I insert a special character with Insert >> Symbol.
Now I have 3 items:
Item[0] = 'Hello'
Item[1] = special character
Item[2] = ' world!'
I understand that IsFromNewLine(2) = True (that's normal) but why IsFromNewLine(0) returns also True? Strange is that the new line is not visible and when I save the text with "Save.." it's not saved also.
I ask because I don't save the text with "Save...", instead I get text from each item with GetTextA/W and I add #13#10 if IsFromNewLine returns True. In this case Item[1] is on a new line...
What can I do...?
Posted: Tue Apr 15, 2008 7:30 am
by Sergey Tkachenko
IsFromNewLine(0) is always true (because any document starts from a new line). If you use your own function getting text from RichView, do not add #13#10 for the 0th item.
Posted: Tue Apr 15, 2008 8:21 am
by Cosmin3
Thank you but it doesn't work well if I don't insert the character.
If I have the text on HDD:
Hello World!
How are you?
Item[0] = 'Hello World!' and IsFromNewLine(0) = True.
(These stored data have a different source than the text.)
-- ==== Sys2Proof/Decode.lean ====
section
/-!
DEFINITION. The decoder, total on any bytes (30_encoding.md R80 to R99, R107, R109, R114), and the
encoder written from the same tables. The decoder reads one opcode byte (R81) and then the operand
fields in the table's order (R82); an opcode byte that is not listed is rejected by name (R109).
-/

namespace Sys2Proof

/-- Why a list of bytes is no instruction. -/
inductive DecodeError where
  /-- The opcode byte is not one of the 88 of R114 (R109). -/
  | unlistedOpcode (op : Byte)
  /-- The list ends before the instruction does. -/
  | truncated
  deriving DecidableEq, Repr

/-- A little-endian field of `k` bytes at the front of the stream (R52). -/
def takeField : Nat → List Byte → Except DecodeError (Nat × List Byte)
  | 0, bs => .ok (0, bs)
  | _ + 1, [] => .error .truncated
  | k + 1, b :: bs => (takeField k bs).map fun p => (b.toNat + 256 * p.1, p.2)

/-- The register number: the low nibble of a specifier byte (R85). -/
def lowNibble (b : Byte) : Reg := Fin.ofNat 16 b.toNat

/-- The addressing mode: the high nibble of a specifier byte (R85). -/
def highNibble (b : Byte) : Nat := b.toNat / 16

/-- The base whose specifier byte is `b`, for an operand of size `z` (R86 to R98). -/
def decodeBaseAfter (z : Size) (b : Byte) (bs : List Byte) : Except DecodeError (Base × List Byte) :=
  match highNibble b with
  | 4 => .ok (.nestedIndex (lowNibble b), bs)
  | 5 => .ok (.register (lowNibble b), bs)
  | 6 => .ok (.deferred (lowNibble b), bs)
  | 7 => .ok (.autodec (lowNibble b), bs)
  | 8 => if lowNibble b = Reg.pc
      then (takeField z.bytes bs).map fun p => (.immediate (BitVec.ofNat 64 p.1), p.2)
      else .ok (.autoinc (lowNibble b), bs)
  | 9 => if lowNibble b = Reg.pc
      then (takeField 4 bs).map fun p => (.absolute (BitVec.ofNat 32 p.1), p.2)
      else .ok (.autoincDeferred (lowNibble b), bs)
  | 10 => (takeField 1 bs).map fun p => (.byteDisp (lowNibble b) (BitVec.ofNat 8 p.1), p.2)
  | 11 => (takeField 1 bs).map fun p => (.byteDispDeferred (lowNibble b) (BitVec.ofNat 8 p.1), p.2)
  | 12 => (takeField 2 bs).map fun p => (.wordDisp (lowNibble b) (BitVec.ofNat 16 p.1), p.2)
  | 13 => (takeField 2 bs).map fun p => (.wordDispDeferred (lowNibble b) (BitVec.ofNat 16 p.1), p.2)
  | 14 => (takeField 4 bs).map fun p => (.longDisp (lowNibble b) (BitVec.ofNat 32 p.1), p.2)
  | 15 => (takeField 4 bs).map fun p => (.longDispDeferred (lowNibble b) (BitVec.ofNat 32 p.1), p.2)
  | _ => .ok (.literal (b.setWidth 6), bs)

/-- The base at the front of the stream. -/
def decodeBase (z : Size) : List Byte → Except DecodeError (Base × List Byte)
  | [] => .error .truncated
  | b :: bs => decodeBaseAfter z b bs

/-- The operand specifier at the front of the stream: `4x` and a base, or a base alone (R85, R87). -/
def decodeSpec (z : Size) : List Byte → Except DecodeError (Spec × List Byte)
  | [] => .error .truncated
  | b :: bs =>
    if highNibble b = 4
    then (decodeBase z bs).map fun p => (.indexed (lowNibble b) p.1, p.2)
    else (decodeBaseAfter z b bs).map fun p => (.direct p.1, p.2)

/-- A branch displacement of one byte, with no specifier byte (R83, R99). -/
def decodeDisp8 (mk : BitVec 8 → Instr) (bs : List Byte) : Except DecodeError (Instr × List Byte) :=
  (takeField 1 bs).map fun p => (mk (BitVec.ofNat 8 p.1), p.2)

/-- A branch displacement of two bytes (R83, R99). -/
def decodeDisp16 (mk : BitVec 16 → Instr) (bs : List Byte) : Except DecodeError (Instr × List Byte) :=
  (takeField 2 bs).map fun p => (mk (BitVec.ofNat 16 p.1), p.2)

/-- One general specifier, of the given size (R82). -/
def decodeOne (z : Size) (mk : Spec → Instr) (bs : List Byte) :
    Except DecodeError (Instr × List Byte) := do
  let (a, bs) ← decodeSpec z bs
  .ok (mk a, bs)

/-- Two general specifiers, in order (R82). -/
def decodeTwo (y z : Size) (mk : Spec → Spec → Instr) (bs : List Byte) :
    Except DecodeError (Instr × List Byte) := do
  let (a, bs) ← decodeSpec y bs
  let (b, bs) ← decodeSpec z bs
  .ok (mk a b, bs)

/-- Three general specifiers, in order (R82). -/
def decodeThree (x y z : Size) (mk : Spec → Spec → Spec → Instr) (bs : List Byte) :
    Except DecodeError (Instr × List Byte) := do
  let (a, bs) ← decodeSpec x bs
  let (b, bs) ← decodeSpec y bs
  let (c, bs) ← decodeSpec z bs
  .ok (mk a b c, bs)

/-- The five general specifiers of MOVC5 (R82, R273). -/
def decodeFive (t1 t2 t3 t4 t5 : Size) (mk : Spec → Spec → Spec → Spec → Spec → Instr) (bs : List Byte) :
    Except DecodeError (Instr × List Byte) := do
  let (a, bs) ← decodeSpec t1 bs
  let (b, bs) ← decodeSpec t2 bs
  let (c, bs) ← decodeSpec t3 bs
  let (d, bs) ← decodeSpec t4 bs
  let (e, bs) ← decodeSpec t5 bs
  .ok (mk a b c d e, bs)

/-- The operand fields that the opcode byte `op` announces, and the instruction they make: one row
per opcode of R114. -/
def decodeFields (op : Byte) (bs : List Byte) : Except DecodeError (Instr × List Byte) :=
  match op.toNat with
  | 0x00 => .ok (.halt, bs)
  | 0x02 => .ok (.rei, bs)
  | 0x04 => .ok (.ret, bs)
  | 0x05 => .ok (.rsb, bs)
  | 0x06 => .ok (.ldpctx, bs)
  | 0x07 => .ok (.svpctx, bs)
  | 0x11 => decodeDisp8 .brb bs
  | 0x12 => decodeDisp8 .bneq bs
  | 0x13 => decodeDisp8 .beql bs
  | 0x14 => decodeDisp8 .bgtr bs
  | 0x15 => decodeDisp8 .bleq bs
  | 0x16 => decodeOne .b .jsb bs
  | 0x18 => decodeDisp8 .bgeq bs
  | 0x19 => decodeDisp8 .blss bs
  | 0x1C => decodeDisp8 .bvc bs
  | 0x1D => decodeDisp8 .bvs bs
  | 0x1E => decodeDisp8 .bcc bs
  | 0x1F => decodeDisp8 .bcs bs
  | 0x28 => decodeThree .w .b .b .movc3 bs
  | 0x29 => decodeThree .w .b .b .cmpc3 bs
  | 0x2C => decodeFive .w .b .b .w .b .movc5 bs
  | 0x31 => decodeDisp16 .brw bs
  | 0x3A => decodeThree .b .w .b .locc bs
  | 0x3B => decodeThree .b .w .b .skpc bs
  | 0x3E => decodeTwo .w .l .movaw bs
  | 0x3F => decodeOne .w .pushaw bs
  | 0x78 => decodeThree .b .l .l .ashl bs
  | 0x79 => decodeThree .b .q .q .ashq bs
  | 0x7C => decodeOne .q .clrq bs
  | 0x7D => decodeTwo .q .q .movq bs
  | 0x80 => decodeTwo .b .b .addb2 bs
  | 0x81 => decodeThree .b .b .b .addb3 bs
  | 0x82 => decodeTwo .b .b .subb2 bs
  | 0x84 => decodeTwo .b .b .mulb2 bs
  | 0x86 => decodeTwo .b .b .divb2 bs
  | 0x88 => decodeTwo .b .b .bisb2 bs
  | 0x8A => decodeTwo .b .b .bicb2 bs
  | 0x8C => decodeTwo .b .b .xorb2 bs
  | 0x90 => decodeTwo .b .b .movb bs
  | 0x91 => decodeTwo .b .b .cmpb bs
  | 0x93 => decodeTwo .b .b .bitb bs
  | 0x94 => decodeOne .b .clrb bs
  | 0x95 => decodeOne .b .tstb bs
  | 0x96 => decodeOne .b .incb bs
  | 0x97 => decodeOne .b .decb bs
  | 0x9C => decodeThree .b .l .l .rotl bs
  | 0x9E => decodeTwo .b .l .movab bs
  | 0x9F => decodeOne .b .pushab bs
  | 0xA0 => decodeTwo .w .w .addw2 bs
  | 0xA1 => decodeThree .w .w .w .addw3 bs
  | 0xA2 => decodeTwo .w .w .subw2 bs
  | 0xA4 => decodeTwo .w .w .mulw2 bs
  | 0xA6 => decodeTwo .w .w .divw2 bs
  | 0xA8 => decodeTwo .w .w .bisw2 bs
  | 0xAA => decodeTwo .w .w .bicw2 bs
  | 0xAC => decodeTwo .w .w .xorw2 bs
  | 0xB0 => decodeTwo .w .w .movw bs
  | 0xB1 => decodeTwo .w .w .cmpw bs
  | 0xB3 => decodeTwo .w .w .bitw bs
  | 0xB4 => decodeOne .w .clrw bs
  | 0xB5 => decodeOne .w .tstw bs
  | 0xB6 => decodeOne .w .incw bs
  | 0xB7 => decodeOne .w .decw bs
  | 0xC0 => decodeTwo .l .l .addl2 bs
  | 0xC1 => decodeThree .l .l .l .addl3 bs
  | 0xC2 => decodeTwo .l .l .subl2 bs
  | 0xC3 => decodeThree .l .l .l .subl3 bs
  | 0xC4 => decodeTwo .l .l .mull2 bs
  | 0xC5 => decodeThree .l .l .l .mull3 bs
  | 0xC6 => decodeTwo .l .l .divl2 bs
  | 0xC7 => decodeThree .l .l .l .divl3 bs
  | 0xC8 => decodeTwo .l .l .bisl2 bs
  | 0xCA => decodeTwo .l .l .bicl2 bs
  | 0xCC => decodeTwo .l .l .xorl2 bs
  | 0xD0 => decodeTwo .l .l .movl bs
  | 0xD1 => decodeTwo .l .l .cmpl bs
  | 0xD3 => decodeTwo .l .l .bitl bs
  | 0xD4 => decodeOne .l .clrl bs
  | 0xD5 => decodeOne .l .tstl bs
  | 0xD6 => decodeOne .l .incl bs
  | 0xD7 => decodeOne .l .decl bs
  | 0xDA => decodeTwo .l .l .mtpr bs
  | 0xDB => decodeTwo .l .l .mfpr bs
  | 0xDD => decodeOne .l .pushl bs
  | 0xDE => decodeTwo .l .l .moval bs
  | 0xDF => decodeOne .l .pushal bs
  | 0xFA => decodeTwo .b .b .callg bs
  | 0xFB => decodeTwo .l .b .calls bs
  | _ => .error (.unlistedOpcode op)

/-- The instruction at the front of the stream, and the bytes after it (R80 to R82). -/
def decode : List Byte → Except DecodeError (Instr × List Byte)
  | [] => .error .truncated
  | op :: bs => decodeFields op bs

/-- A specifier byte: the mode in the high nibble, the register in the low one (R85). -/
def specByte (mode : Nat) (n : Reg) : Byte := BitVec.ofNat 8 (16 * mode + n.val)

/-- The bytes of a base for an operand of size `z` (R85 to R98). -/
def Base.encode (z : Size) : Base → List Byte
  | .literal v => [v.setWidth 8]
  | .nestedIndex n => [specByte 4 n]
  | .register n => [specByte 5 n]
  | .deferred n => [specByte 6 n]
  | .autodec n => [specByte 7 n]
  | .autoinc n => [specByte 8 n]
  | .immediate v => specByte 8 Reg.pc :: leBytes z.bytes v.toNat
  | .autoincDeferred n => [specByte 9 n]
  | .absolute a => specByte 9 Reg.pc :: leBytes 4 a.toNat
  | .byteDisp n d => specByte 10 n :: leBytes 1 d.toNat
  | .byteDispDeferred n d => specByte 11 n :: leBytes 1 d.toNat
  | .wordDisp n d => specByte 12 n :: leBytes 2 d.toNat
  | .wordDispDeferred n d => specByte 13 n :: leBytes 2 d.toNat
  | .longDisp n d => specByte 14 n :: leBytes 4 d.toNat
  | .longDispDeferred n d => specByte 15 n :: leBytes 4 d.toNat

/-- The bytes of a specifier for an operand of size `z` (R85, R87). -/
def Spec.encode (z : Size) : Spec → List Byte
  | .direct b => b.encode z
  | .indexed x b => specByte 4 x :: b.encode z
If I save now like you said the text becomes:
Hello World!How are you?
Posted: Tue Apr 15, 2008 3:31 pm
by Sergey Tkachenko
If there are two paragraph, each containing 1 item, both IsFromNewLine(0) and IsFromNewLine(1) are True.
Code: Select all
text := '';
for i := 0 to Editor.ItemCount-1 do
begin
if (i>0) and Editor.IsFromNewLine(i) then
text := text + #13#10;
if Editor.GetItemStyle(i)=rvsTab then
text := text + #9
else if Editor.GetItemStyle(i)>=0 then
text := text + Editor.GetItemTextA(i);
end;
Posted: Tue Apr 15, 2008 3:59 pm
by Cosmin3
Seems to be working. Thank you.
Posted: Tue Apr 15, 2008 8:32 pm
by Cosmin3
Sorry to bother you again but I met a text where I can't use your code.
Looks like that:
Item[0] = 'LETHAL WEAPON 4.' IsFromNewLine = True
Item[1] = 'Riggs, are you ...' IsFromNewLine = True
I insert a character in first item Now it's like this:
Item[0] = 'LETHAL' IsFromNewLine = True
Item[1] = character IsFromNewLine = False
Item[2] = ' WEAPON 4.' IsFromNewLine = False
Item[3] = 'Riggs, are you...' IsFromNewLine = True
The problem is that IsFromNewLine(2) switched from True to False.
And it's not happening only to the first line from text. Everywhere I break an item (which is a line) into three the first piece has isFromNewLine True and the last has False.
If I convert the text to rtf, I load the file with LoadRtf and I test the items before and after I insert he character then it's the same thing.
PS: it's a normal text, nothing special about it but if you want I will send it to you.